День-деньской подкарауливает кот диких горлинок, слетающихся покормиться к куриной кормушке. От Патефона пахнет свежей рыбой, на морде сверкают серебристые чешуйки.

Вдоль стёжки, от клёна до ворот, натянута верёвка. Полощется свежевыстиранное бельё. Вчера затеяла мама большую стирку, весь день колотила вальком на омуте. От подсохших занавесок и покрывал тянет свежестью, речкой. А клеверный стог в углу двора задышал, подсыхая после первого дождика, парной мякиной.

* * *

В Чистый четверг с утра бабушка готовит кринки и махотки. В печке томится молоко, откидывается творог, собираются в узелочки яйца. Под Светлое воскресенье идём с ней к одиноким и хворым, несём угощения к празднику. Бабушка разливает по пузырёчкам какое-то благовонное снадобье, которое накануне варила под шёпот молитв. Может быть, в нём и не хватает всех компонентов, но она уверенно называет его «миро» и одаривает в Великий четверг односельчан. А ещё – пережигает спозаранку в печи соль с квасною гущей.

– Осквернил её Иуда-предатель, надобно очистить, – растолковывает бабуля.

Хранит в коробочке на Божничке и лечит ею от всевозможных болезней. Запах и свойства этой соли особые, и называется она Великочетверговая.

Хата к этому дню пахнет чистотой. Вымыты окна и полы, развешены праздничные занавески, из сундука вынута пасхальная скатерть: по домотканому льняному полю вышиты мелкие крестики, а по уголкам – ХВ. Она дышит прошлогодней пасхой и свечами.

В кухне стоит крутой луковый дух – мама красит настоем из шелухи десятков пять яиц. Несколько, смочив, обваливает в пшёнке, помещает в тугой марлевый мешочек. Весёлые яйца «в крапку» раздарит в Велик день маленьким крестникам.

Отец топит баню. Вечером смываем грехи, паримся берёзовым веничком, на голышики плещем мятным квасом.

– Теперь можно и Велик день встречать, – замечает бабушка, расчёсывая сполоснутые травяным взваром, волосы.

* * *

В правом ящике резного буфета и сейчас могу наощупь сыскать холщовый мешочек. В нём испокон веку хранится деревянная пасочница. Потемневшая от времени, с небольшой выщерблинкой по верхнему краю. На боках резные витиеватые буквы. Как только бабуля к ней прикасается, начинается священнодейство. Это случается раз в году – в пятницу перед самым большим праздником.

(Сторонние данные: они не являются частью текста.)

-- ==== Sys2Proof/Machine/Layout.lean ====
section
/-!
DEFINITION. Layouts that the spec gives for state which the model holds as structures: partition configuration blocks (spec/02 R63),
group entries (spec/03 R71), Deck entries (spec/04 R101), region-table windows (spec/06 R158), announcement records (spec/14 R317),
and the chunks of a checkpoint's state section (spec/02 R59).
-/
namespace Sys2Proof.Machine

/-- Fields put together: value, lowest bit and width of each. -/
def pack (fs : List (Nat × Nat × Nat)) : Nat := fs.foldl (fun n f => n + f.1 % 2 ^ f.2.2 * 2 ^ f.2.1) 0

/-- A partition configuration block (R63). -/
def PartCfg.image (c : PartCfg) : Bytes :=
  leBytes (pack [(c.clusters.toNat, 0, 32), (c.en.toNat, 32, 1), (c.dbg.toNat, 33, 1), (c.specsz.toNat, 40, 6), (c.specreg.toNat, 48, 3),
    (c.barb.toNat, 56, 6), (c.cdt.toNat, 64, 64), (c.htab.toNat, 128, 64), (c.rlrbase.toNat, 192, 64), (c.rlrblk.toNat, 256, 32)]) 256

/-- A group entry (R71). -/
def Group.image (g : Group) : Bytes :=
  leBytes (pack [(g.kind.toNat, 0, 2), (g.members.length, 16, 16), (g.ssize, 32, 32), (g.mlist.toNat, 64, 64)]) 32

/-- A Deck entry (R101). -/
def Seg.image (e : Seg) : Bytes :=
  leBytes (pack [(e.state.toNat, 0, 3), (e.pol.toNat, 3, 1), (e.pred.toNat, 4, 1), (e.range.toNat, 5, 1), (e.depth, 8, 4),
    (e.own.toNat, 16, 16), (e.cum.toNat, 32, 16), (e.token.toNat, 64, 32),
    (match e.parent with | some p => p.2.1 | none => 0xFFFF, 96, 16), (e.pidx, 112, 10), (e.entry.toNat, 128, 64),
    (e.seq.toNat, 192, 32), (e.lid.toNat, 224, 32)]) 32 ++
    (List.range 8).foldr (fun i acc => leBytes (e.args.getD i 0).toNat 8 ++ acc) [] ++ List.replicate 32 0

/-- A window of a region table (R158). -/
def Window.image (x : Window) : Bytes :=
  leBytes (pack [(x.saddr, 0, 32), (x.slen, 32, 12), (x.expert, 48, 12), (x.noexp.toNat, 60, 1), (x.state.toNat, 61, 2),
    (x.err.toNat, 63, 1), (x.handle.toNat, 64, 32), (x.stride, 96, 32), (x.offset.toNat, 128, 64), (x.rowl, 192, 13), (x.rows, 205, 19),
    (x.tier.toNat, 224, 2)]) 32

/-- An announcement record, with the ticket of the next record on its object's list (R317). -/
def AnnRec.image (r : AnnRec) (next : Nat) : Bytes :=
  leBytes (pack [(r.state.toNat, 0, 3), (r.prog, 3, 5), (r.op, 8, 8), (r.nsteps, 16, 5), (r.type, 21, 3), (r.nocell.toNat, 24, 1),
    (r.host.toNat, 25, 1), (r.flg.toNat, 27, 5), (r.seq.toNat, 32, 32), (r.obj, 64, 64), (r.opA.toNat, 128, 64), (r.opB.toNat, 192, 64),
    (r.res.toNat, 256, 64), (r.cell.toNat, 320, 64), (r.lid.toNat, 384, 32), (r.hid, 416, 14), (r.lane, 430, 5), (r.part, 435, 4),
    (r.epoch.toNat, 439, 8), (next, 448, 32), (r.fdet.toNat, 480, 32)]) 64

/-- The next record on an object's list; 0xFFFF_FFFF at the tail. -/
def nextRec (ls : List ObjList) (ticket : Nat) : Nat :=
  (ls.findSome? (fun l => match l.recs.dropWhile (fun t => t != ticket) with
    | _ :: rest => some (rest.headD 0xFFFFFFFF)
    | [] => none)).getD 0xFFFFFFFF

/-- A chunk of a state section: KIND, LEN and the content, padded to 16 bytes (R59). -/
def chunk (kind : Nat) (content : Bytes) : Bytes :=
  leBytes (kind + content.length * 2 ^ 32) 16 ++ content ++ List.replicate ((16 - content.length % 16) % 16) 0

end Sys2Proof.Machine
end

Накануне бабушка не ложится спать. Стоит в Красном углу и читает. С первыми петухами, обрядившись в свежий передник, убирает штапельным платочком волосы.

Выскоблив ещё на неделе стол, в большой с мелкими розанами таз выкладывает из-под трёхсуточного гнёта тугие плюшки белоснежного творога. Кисловатый запах его смешивается с запахом ванили, размоченного изюма. Липовой с прорезью ложечкой выкладывает она в тесто дышащий донником мёд. Совсем чуть-чуть, «коли переборщить – потечёт пасха, не собрать». Долго размешивает-соединяет. Наконец, вкуснющей массой заполняет пасочницу, поверх выкладывает изюмом православный крестик, освящает. А чтобы пасха укрепилась, затвердела, выносит до вечера на холод, в подвал.

И только теперь растапливает печь. Наступает черёд куличам. Из эмалированного ведра выпирает пушистой шапкой тесто. Бабуля обминает его ещё разок, добавляет изюмцу, маслица, яичек, сахарку и чего-то такого, отчего у меня на печке сосёт под ложечкой, и я вскакиваю ни свет ни заря стащить горсточку ненашенских сластей, облизать ложки-миски из-под взбитых белков, поковырять ложечкой в махотке с зернистым засахаренным мёдом.

Часа через два бабуля вынимает куличи из протопленной по особому случаю вишнёвым хворостом печи. Поверх румяной сдобы толстым жгутом выпирает крест и маленькие буковки хв и вв. Белки молочными реками стекают по бокам, искрятся на весёлом апрельском солнышке, заглядывающим в оконце справиться, готова ли хозяйка к встрече Пасхи.